The successive interactions are stored in a replay buffer. The agent samples periodically a minibatch of interactions from the buffer. The use of this replay buffer prevents correlations between successive interactions. The agent uses the sampled interactions to compute a loss function and to update the weights of its networks using gradient descent. To this end, the agent is equipped with a double Q-Value network (DDQN) composed of a local network (the main one whose weights are updated using gradient descent) and a target network (a mirror of the local network that is updated more slowly) in charge of providing stable targets.

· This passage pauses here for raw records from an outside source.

/-- The V slot's map (R154), fields only. -/
def rawV (w : BitVec 30) : Decoded :=
  match w.extractLsb' 22 8 with
  | 0x00#8 => need (w = 0#30) .nop
  | 0x01#8 => .ok (.vadd (vVd w) (vVa w) (vVb w) (vNw w))
  | 0x02#8 => .ok (.vsub (vVd w) (vVa w) (vVb w) (vNw w))
  | 0x03#8 => .ok (.vmul (vVd w) (vVa w) (vVb w) (vNw w))
  | 0x04#8 => .ok (.vmulhi (vVd w) (vVa w) (vVb w) (vNw w))
  | 0x05#8 => .ok (.vmin (vVd w) (vVa w) (vVb w) (vNw w))
  | 0x06#8 => .ok (.vmax (vVd w) (vVa w) (vVb w) (vNw w))
  | 0x07#8 => .ok (.vminu (vVd w) (vVa w) (vVb w) (vNw w))
  | 0x08#8 => .ok (.vmaxu (vVd w) (vVa w) (vVb w) (vNw w))
  | 0x09#8 => .ok (.vand (vVd w) (vVa w) (vVb w) (vNw w))
  | 0x0a#8 => .ok (.vor (vVd w) (vVa w) (vVb w) (vNw w))
  | 0x0b#8 => .ok (.vxor (vVd w) (vVa w) (vVb w) (vNw w))
  | 0x0c#8 => .ok (.vandn (vVd w) (vVa w) (vVb w) (vNw w))
  | 0x0d#8 => .ok (.vshl (vVd w) (vVa w) (vVb w) (vNw w))
  | 0x0e#8 => .ok (.vshr (vVd w) (vVa w) (vVb w) (vNw w))
  | 0x0f#8 => .ok (.vsra (vVd w) (vVa w) (vVb w) (vNw w))
  | 0x10#8 => need (vVb w = 0#7) (.vclz (vVd w) (vVa w) (vNw w))
  | 0x11#8 => need (vVb w = 0#7) (.vpopc (vVd w) (vVa w) (vNw w))
  | 0x12#8 => .ok (.vsel (vVd w) (vVa w) (vVb w) (vNw w))
  | 0x13#8 => need (vVb w = 0#7) (.vmov (vVd w) (vVa w) (vNw w))
  | 0x14#8 => .ok (.vmovi (vVd w) (w.extractLsb' 1 14) (vNw w))
  | 0x15#8 => need (vVa w = 0#7 ∧ vVb w = 0#7) (.viota (vVd w) (vNw w))
  | 0x20#8 => .ok (.vfadd (vVd w) (vVa w) (vVb w) (vNw w))
  | 0x21#8 => .ok (.vfsub (vVd w) (vVa w) (vVb w) (vNw w))
  | 0x22#8 => .ok (.vfmul (vVd w) (vVa w) (vVb w) (vNw w))
  | 0x23#8 => .ok (.vfma (vVd w) (vVa w) (vVb w) (vNw w))
  | 0x24#8 => .ok (.vfms (vVd w) (vVa w) (vVb w) (vNw w))
  | 0x25#8 => .ok (.vfmin (vVd w) (vVa w) (vVb w) (vNw w))
  | 0x26#8 => .ok (.vfmax (vVd w) (vVa w) (vVb w) (vNw w))
  | 0x27#8 => need (vVb w = 0#7) (.vfabs (vVd w) (vVa w) (vNw w))
  | 0x28#8 => need (vVb w = 0#7) (.vfneg (vVd w) (vVa w) (vNw w))
  | 0x29#8 => .ok (.vfdiv (vVd w) (vVa w) (vVb w) (vNw w))
  | 0x2a#8 => need (vVb w = 0#7) (.vfsqrt (vVd w) (vVa w) (vNw w))
  | 0x2b#8 => need (vVb w = 0#7) (.vfexp2 (vVd w) (vVa w) (vNw w))
  | 0x2c#8 => need (vVb w = 0#7) (.vflog2 (vVd w) (vVa w) (vNw w))
  | 0x2d#8 => need (vKind w = 0#4) () *> withRm w fun rm => .ok (.vfrnd (vVd w) (vVa w) rm (vNw w))
  | 0x30#8 => decodeVcvt w
  | 0x31#8 => need ((vKind w).extractLsb' 2 2 = 0#2) () *> withRm w fun rm => .ok (.vpkh (vVd w) (vVa w) rm (halfFmtOf (vKind w)) ((vKind w).getLsbD 1) (vNw w))
  | 0x32#8 => need ((vKind w).extractLsb' 2 2 = 0#2 ∧ vRm w = 0#3) (.vupkh (vVd w) (vVa w) (halfFmtOf (vKind w)) ((vKind w).getLsbD 1) (vNw w))
  | 0x34#8 => .ok (.vbpackM7 (vVd w) (vVa w) (vVb w) (vNw w))
  | 0x35#8 => .ok (.vbpackM4 (vVd w) (vVa w) (vVb w) (vNw w))
  | 0x36#8 => .ok (.vbpackM2 (vVd w) (vVa w) (vVb w) (vNw w))
  | 0x37#8 => need (vVb w = 0#7) (.vbunpk (vVd w) (vVa w) (vNw w))
  | 0x40#8 => need (w.extractLsb' 0 2 = 0#2) (.vcmpEq (vSd w) (vSa w) (vSb w))
  | 0x41#8 => need (w.extractLsb' 0 2 = 0#2) (.vcmpNe (vSd w) (vSa w) (vSb w))
  | 0x42#8 => need (w.extractLsb' 0 2 = 0#2) (.vcmpLt (vSd w) (vSa w) (vSb w))
  | 0x43#8 => need (w.extractLsb' 0 2 = 0#2) (.vcmpLe (vSd w) (vSa w) (vSb w))
  | 0x44#8 => need (w.extractLsb' 0 2 = 0#2) (.vcmpLtu (vSd w) (vSa w) (vSb w))
  | 0x45#8 => need (w.extractLsb' 0 2 = 0#2) (.vcmpLeu (vSd w) (vSa w) (vSb w))
  | 0x48#8 => need (w.extractLsb' 0 2 = 0#2) (.vfcmpEq (vSd w) (vSa w) (vSb w))
  | 0x49#8 => need (w.extractLsb' 0 2 = 0#2) (.vfcmpNe (vSd w) (vSa w) (vSb w))
  | 0x4a#8 => need (w.extractLsb' 0 2 = 0#2) (.vfcmpLt (vSd w) (vSa w) (vSb w))
  | 0x4b#8 => need (w.extractLsb' 0 2 = 0#2) (.vfcmpLe (vSd w) (vSa w) (vSb w))
  | 0x4c#8 => need (w.extractLsb' 0 2 = 0#2) (.vfcmpUn (vSd w) (vSa w) (vSb w))
  | 0x50#8 => need (vVb w = 0#7) (.vfkey (vVd w) (vVa w) (vNw w))
  | 0x51#8 => .ok (.vrng (vVd w) (vVa w) (vVb w) (vNw w))
  | 0x58#8 => .ok (.vshfl (vVd w) (vVa w) (vVb w) (vNw w))
  | 0x59#8 => .ok (.vrotl (vVd w) (vVa w) (vVb w) (vNw w))
  | 0x5a#8 => need (vVb w = 0#7) (.vredadd (vVd w) (vVa w) (vNw w))
  | 0x5b#8 => need (vVb w = 0#7) (.vredfadd (vVd w) (vVa w) (vNw w))
  | 0x5c#8 => need (vVb w = 0#7) (.vredmax (vVd w) (vVa w) (vNw w))
  | 0x5d#8 => need (vVb w = 0#7) (.vscan (vVd w) (vVa w) (vNw w))
  | 0x5e#8 => need (vVb w = 0#7) (.vfscan (vVd w) (vVa w) (vNw w))
  | 0x5f#8 => need (w.extractLsb' 0 2 = 0#2) (.vmatch (vSd w) (vSa w) (vSb w))
  | 0x60#8 => need (vVd w = 0#7 ∧ vVb w = 0#7 ∧ vNw w = false) (.vplane (vVa w))
  | op => .ok (.unassignedOpcode .v op)

/-- The M slot's map (R155), fields only. -/
def rawM (w : BitVec 30) : Decoded :=
  match w.extractLsb' 24 6 with
  | 0x00#6 => need (w = 0#30) .nop
  | 0x01#6 => withWv w fun wd => .ok (.ldv (mVt w) (mCSa w) wd (mOfs w) (mF w))
  | 0x02#6 => withWv w fun wd => .ok (.stv (mVt w) (mCSa w) wd (mOfs w) (mF w))
  | 0x03#6 => .ok (.ldg (mVt w) (mVx w) (mGSa w) (mF w))
  | 0x04#6 => .ok (.stg (mVt w) (mVx w) (mGSa w) (mF w))
  | 0x05#6 => need (mSSc w = 0#2) (.lds (mSt w) (mSSa w) (widthOf (mSW w)) (mDisp w) (mF w))
  | 0x06#6 => .ok (.ldsAcq (mSt w) (mSSa w) (scopeOf (mSSc w)) (widthOf (mSW w)) (mDisp w) (mF w))
  | 0x07#6 => need (mSSc w = 0#2) (.sts (mSt w) (mSSa w) (widthOf (mSW w)) (mDisp w) (mF w))
  | 0x08#6 => .ok (.stsRel (mSt w) (mSSa w) (scopeOf (mSSc w)) (widthOf (mSW w)) (mDisp w) (mF w))
  | 0x09#6 => need (mF w = 0#4) (.spld (mVt w) (mVx w) (mGSa w))
  | 0x0a#6 => need (mF w = 0#4) (.spst (mVt w) (mVx w) (mGSa w))
  | 0x0b#6 => need (mSSc w = 0#2 ∧ mF w = 0#4) (.splds (mSt w) (mSSa w) (widthOf (mSW w)) (mDisp w))
  | 0x0c#6 => need (mSSc w = 0#2 ∧ mF w = 0#4) (.spsts (mSt w) (mSSa w) (widthOf (mSW w)) (mDisp w))
  | 0x0d#6 => need (mF w = 0#4) (.tld (mVt w) (mTile w) (mRg w))
  | 0x10#6 => .ok (.atomvAdd (mVt w) (mVx w) (mGSa w) (mF w))
  | 0x11#6 => .ok (.atomvAnd (mVt w) (mVx w) (mGSa w) (mF w))
  | 0x12#6 => .ok (.atomvOr (mVt w) (mVx w) (mGSa w) (mF w))
  | 0x13#6 => .ok (.atomvXor (mVt w) (mVx w) (mGSa w) (mF w))
  | 0x14#6 => .ok (.atomvMin (mVt w) (mVx w) (mGSa w) (mF w))
  | 0x15#6 => .ok (.atomvMax (mVt w) (mVx w) (mGSa w) (mF w))
  | 0x16#6 => .ok (.atomvMinu (mVt w) (mVx w) (mGSa w) (mF w))
  | 0x17#6 => .ok (.atomvMaxu (mVt w) (mVx w) (mGSa w) (mF w))
  | 0x18#6 => .ok (.atomsAdd (mSt w) (mSSa w) (mSv w) (scopeOf (mASc w)) (mF w))
  | 0x19#6 => .ok (.atomsAnd (mSt w) (mSSa w) (mSv w) (scopeOf (mASc w)) (mF w))
  | 0x1a#6 => .ok (.atomsOr (mSt w) (mSSa w) (mSv w) (scopeOf (mASc w)) (mF w))
  | 0x1b#6 => .ok (.atomsXor (mSt w) (mSSa w) (mSv w) (scopeOf (mASc w)) (mF w))
  | 0x1c#6 => .ok (.atomsMin (mSt w) (mSSa w) (mSv w) (scopeOf (mASc w)) (mF w))
  | 0x1d#6 => .ok (.atomsMax (mSt w) (mSSa w) (mSv w) (scopeOf (mASc w)) (mF w))
  | 0x1e#6 => .ok (.atomsMinu (mSt w) (mSSa w) (mSv w) (scopeOf (mASc w)) (mF w))
  | 0x1f#6 => .ok (.atomsMaxu (mSt w) (mSSa w) (mSv w) (scopeOf (mASc w)) (mF w))
  | 0x20#6 => .ok (.casv (mVt w) (mVx w) (mGSa w) (mF w))
  | 0x21#6 => .ok (.cass (mSt w) (mSSa w) (mSv w) (scopeOf (mASc w)) (mF w))
  | 0x22#6 => withDacc w fun op => need (op.is64 = false) (.daccv op (mVt w) (mVx w) (mGSa w))
  | 0x23#6 => need (mSt w = 0#6 ∧ mASc w = 0#2) () *> withDacc w fun op => .ok (.daccs op (mSSa w) (mSv w))
  | 0x28#6 => need (mKind w = 0#2 ∧ mO0 w = 0#16) () *> withFlushScope w fun sc => .ok (.flush sc (mF w))
  | 0x29#6 => need (mO0 w = 0#16 ∧ mF w = 0#4) () *> withFenceKind w fun kind => .ok (.fence kind (scopeOf (mOSc w)))
  | 0x2a#6 => need (mSt w = 0#6 ∧ mSSc w = 0#2 ∧ mSW w = 0#2 ∧ mF w = 0#4) (.pref (mSSa w) (mDisp w))
  | 0x30#6 => need (mCW w = 2#2) (.vspill (mVt w) (mCSa w) (mOfs w) (mF w))
  | 0x31#6 => need (mCW w = 2#2) (.vfill (mVt w) (mCSa w) (mOfs w) (mF w))
  | op => .ok (.unassignedOpcode .m (op.setWidth 8))

/-- The X slot's map (R156), fields only. -/
def rawX (w : BitVec 28) : Decoded :=
  match w.extractLsb' 22 6 with
  | 0x00#6 => need (w = 0#28) .nop
  | 0x01#6 => withCopyFlag w fun f => .ok (.cpy (xOrd w) (xDst w) (xSrc w) (xDesc w) f)
  | 0x02#6 => withCopyFlag w fun f => .ok (.cpyin (xOrd w) (xDst w) (xSrc w) (xDesc w) f)
  | 0x03#6 => withCopyFlag w fun f => .ok (.cpyout (xOrd w) (xDst w) (xSrc w) (xDesc w) f)
  | 0x04#6 => withCopyFlag w fun f => .ok (.cpyr (xOrd w) (xDst w) (xSrc w) (xDesc w) f)
  | 0x05#6 => withCopyFlag w fun f => .ok (.cpym (xOrd w) (xDst w) (xSrc w) (xDesc w) f)
  | 0x06#6 => withCopyFlag w fun f => .ok (.cpyat (xOrd w) (xDst w) (xSrc w) (xDesc w) f)
  | 0x07#6 => need (xSrc w = 0#5) () *> withCopyFlag w fun f => .ok (.cpyz (xOrd w) (xDst w) (xDesc w) f)
  | 0x08#6 => need (w.extractLsb' 0 10 = 0#10) (.tdef (xA6 w) (xB6 w))
  | 0x09#6 => need (w.extractLsb' 0 10 = 0#10 ∧ xB6 w = 0#6) (.tfree (xA6 w))
  | 0x0a#6 => need (w.extractLsb' 0 10 = 0#10) (.tstat (xA6 w) (xB6 w))
  | 0x10#6 => need (w.extractLsb' 4 18 = 0#18) (.mres (xF w))
  | 0x11#6 => need (w.extractLsb' 0 22 = 0#22) .mrel
  | 0x12#6 => decodeChb w
  | 0x13#6 => need (w.extractLsb' 0 4 = 0#4) (.mstep (xA6 w) (xB6 w) (w.extractLsb' 4 6))
  | 0x14#6 => need (w.extractLsb' 0 4 = 0#4) (.mstepG (xA6 w) (xB6 w) (w.extractLsb' 4 6))
  | 0x15#6 => need (w.extractLsb' 4 16 = 0#16) (.che (w.extractLsb' 20 2) (xF w))
  | 0x16#6 => need (w.extractLsb' 4 16 = 0#16) (.cheG (w.extractLsb' 20 2) (xF w))
  | 0x17#6 => need (w.extractLsb' 0 15 = 0#15) (.mpop (xVd w))
  | 0x18#6 => need (w.extractLsb' 4 10 = 0#10) (.mdep (xA6 w) (w.extractLsb' 14 2) (xF w))
  | 0x1c#6 => need (w.extractLsb' 0 17 = 0#17 ∧ w.extractLsb' 20 2 ≠ 3#2) (.gang (w.extractLsb' 20 2) (w.extractLsb' 17 3))
  | 0x1d#6 => need (w.extractLsb' 0 22 = 0#22) .ungang
  | 0x20#6 => decodeXsv w
  | 0x21#6 => need (w.extractLsb' 0 3 = 0#3) (.xvs (xA6 w) (w.extractLsb' 9 7) (w.extractLsb' 3 6))
  | 0x24#6 => need (w.extractLsb' 0 13 = 0#13) (.qbind (w.extractLsb' 19 3) (w.extractLsb' 14 5) (roleOf (w.getLsbD 13)))
  | 0x25#6 => need (w.extractLsb' 0 19 = 0#19) (.qunbind (w.extractLsb' 19 3))
  | 0x26#6 => need (w.extractLsb' 0 11 = 0#11) (.qstat (xA6 w) (w.extractLsb' 11 5))
  | 0x28#6 => need (w.extractLsb' 4 14 = 0#14) (.barr (w.extractLsb' 19 3) (w.getLsbD 18) (xF w))
  | 0x29#6 => need (w.extractLsb' 4 12 = 0#12) (.tpost (xA6 w) (xF w))
  | 0x2a#6 => need (w.extractLsb' 0 14 = 0#14) (.evset (w.extractLsb' 14 8))
  | 0x3f#6 => .ok (.limm (w.extractLsb' 0 22))
  | op => .ok (.unassignedOpcode .x (op.setWidth 8))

The weights of the local network are updated as follows : 
$$\Delta w = \alpha * [R + \gamma * max_{a} \hat{q}(s', a, w^{-}) - \hat{q}(s, a, w)] * \nabla \hat{q}(s, a, w)$$
where :
- $\hat{q}(s, a, w)$ is the estimate of the qvalue for the current state $s$ and chosen action $a$ provided by the local network (weights $w$)
- $\hat{q}(s', a, w^{-})$ is the estimate of the qvalue for the next state $s'$ and an action $a$ provided by the target network (weights $w^{-}$)
- $R + \gamma * max_{a} \hat{q}(s', a, w^{-}) - \hat{q}(s, a, w)$ is the loss or temporal difference (TD) between the current estimate and the target which is the sum of the current reward and the discounted qvalue of the next state. 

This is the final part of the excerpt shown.